Memotone has been writing and releasing music for many years. He has worked as a composer often being asked to soundtrack everything from fashion collections for the likes of Palace through to films, art projections and beyond. His sound is broad and varied, channeling influences from Folk through to abstract Electronics and Ambient.

Originally from Bristol he has evolved as an artist, mutating through the ever fluctuating dynamic of experimental underground music in the UK. Over the years he has released albums on the likes of Black Acre, Diskotopia and Accidental Meetings whilst also offering a number of EP’s for the likes of Termina and Sähkö Recordings.

 

Often using a broad variety of instruments, you never know quite what to expect from a Memotone record. More often than not they are deeply provocative, built for pensive self reflection and channel an element of futurism. However, that’s not to say that there isn’t a sense of deep rooted nostalgia and heritage rooted throughout.

Take the new album on Impatience for example – a collection of music which is at times Classical in style, blurring the lines with influences from traditional Folk music whilst using elaborate electronics to elevate and recontextualise the entire listening experience.

We weren’t entirely sure what to expect from this mixtape, that’s perhaps part of the charm. It’s wild, eclectic and free.
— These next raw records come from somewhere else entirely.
/-- A notice is created only if STARTED has been posted and the mask enables its kind; it takes the next number, joins the
queue unless 16 stand there, and is otherwise discarded with notice-overflow (R161, R162, R173). -/
def Obligations.NoticePosted : Prop :=
  ∀ (s : State) (b : NoticeBody),
    (s.loadingEnded = false → postNotice b s = s) ∧
    (noticeEnabled s.settings.noticeMask b.code = false → postNotice b s = s) ∧
    (s.loadingEnded = true → (b.code = 1 ∨ s.settings.noticeMask.getLsbD (b.code - 1) = true) →
      (postNotice b s).link.nextNumber = (s.link.nextNumber + 1) % 65536 ∧
      (s.link.notices.length < 16 →
        (postNotice b s).link.notices = s.link.notices ++ [{ number := s.link.nextNumber, body := b }] ∧
        (postNotice b s).link.noticeOverflow = s.link.noticeOverflow ∧ (postNotice b s).pins.attn = true) ∧
      (16 ≤ s.link.notices.length →
        (postNotice b s).link.notices = s.link.notices ∧ (postNotice b s).link.noticeOverflow = true ∧
        (postNotice b s).pins.attn = s.pins.attn))

/-! ### Records and frames read back as they were written -/

/-- A slot header is read back as the image it was written for; with its SUSPECT mark programmed and nothing else, its slot
is SUSPECT (R141, R178). -/
def Obligations.HeaderReadsBack : Prop :=
  ∀ im : Image, 1 ≤ im.length → im.length ≤ 4095 → im.generation < 65536 →
    readHeader (headerBlock im) = some im ∧ slotOfHeader (headerBlock im) = .valid im 0 ∧
      (headerBlock im).length = 256 ∧
      slotOfHeader (List.zipWith (fun old new => old &&& new) (headerBlock im) markData) = .suspect im 3

/-- A config record is read back as the settings and entries it was written for, whatever bytes follow it, and so it is from
the one or two blocks, padded with all ones, in which it is stored (R66, R151, R172, R178; the padding is log 32). -/
def Obligations.ConfigReadsBack : Prop :=
  ∀ (x : Settings) (es : List Entry), x.inRange → es.length ≤ 24 → entriesAgree es = true →
    (∀ e ∈ es, e.inRange ∧ e.capacity * e.ratio ≤ 65535 ∧ (e.kind = .entrance ↔ e.side.isSome = true)) →
    let record := configRecord x es;
    (∀ rest : List Byte, readConfig (record ++ rest) = some (x, es)) ∧
      (record.length ≤ 256 → recordBlocks record = 1 ∧ readConfig (recordBlock record 0) = some (x, es)) ∧
      (256 < record.length →
        recordBlocks record = 2 ∧ readConfig (recordBlock record 0 ++ recordBlock record 1) = some (x, es))

/-- A park record of at most 24 stations passes its check as its two pages store it; and a filled place gives its station
back the fields, the epoch and the working capacity it was written with (R43, R66, R168, R169, R172, R178). -/
def Obligations.ParkReadsBack : Prop :=
  (∀ (draw : Nat) (stations : List Station), stations.length ≤ 24 →
    parkValid ((parkImage draw stations).take 256 ++ parkPage2 (parkImage draw stations)) = true) ∧
  ∀ (car : CarState) (st : Station), st.sound car →
    (∀ k v, st.context.fields.get k = some v → fieldBelongs st.entry.kind k = true) →
    let fresh := (Station.defined st.entry).restored car (parkPlace st)
    (parkPlace st).length = 20 ∧ fresh.context.fields = st.context.fields ∧
      fresh.context.epoch = st.context.epoch ∧ fresh.estimate.working = st.estimate.working ∧
      fresh.context.release = st.context.release

/-- A lane frame is read back with its address, sequence, kind and payload; and every reply of a unit is read back as that
reply by the step that it answers (R99, R177). -/
def Obligations.LaneFramesReadBack : Prop :=
  (∀ (address sequence kind : Nat) (payload : List Byte), address < 256 → sequence < 256 → kind < 256 →
    payload.length < 65536 →
    readReplyFrame (laneFrame address sequence kind payload) =
      some { address := address, sequence := sequence, kind := kind, payload := payload }) ∧
  ∀ (r : Report) (live : LiveStatus) (index fill epoch : Nat) (crc : Half) (equal : Bool) (reason : NakReason)
    (step : StepKind), r.generation < 65536 → r.fill ≤ 4095 → r.epoch < 65536 → index < 65536 → fill < 65536 →
    epoch < 65536 →
    let answers := fun (k : StepKind) (x : LaneReply) => readAnswer k x.encode.1 x.encode.2 = .reply x
    answers .probe (.report r) ∧ answers .opn .ack ∧ answers .start .ack ∧ answers .block (.blockAck index crc) ∧
      answers .fill (.fillReport fill) ∧ answers .close (.closeResult equal) ∧ answers .context (.contextAck epoch) ∧
      answers .poll (.pollReport r live) ∧ answers step (.nak reason fill)
end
Please introduce yourself…

Hello, my name is Will. I last did an interview feature for The Ransom Note in 2016, for the launch of my Chime Hours album. A lot has transpired in that time, especially considering it was April 2016 when the review was published, which was two months before the Brexit vote came in, and long before the world went into lockdown. It feels almost like we’re living on a different planet now, somehow the train of time we were all travelling along in changed tracks and we were off in a new direction entirely. – My music has followed this trend.

Who are you, where are you and what are you?

I am a 30-something Englishman living in Wales. The who is neither here nor there, but the what is fairly constant.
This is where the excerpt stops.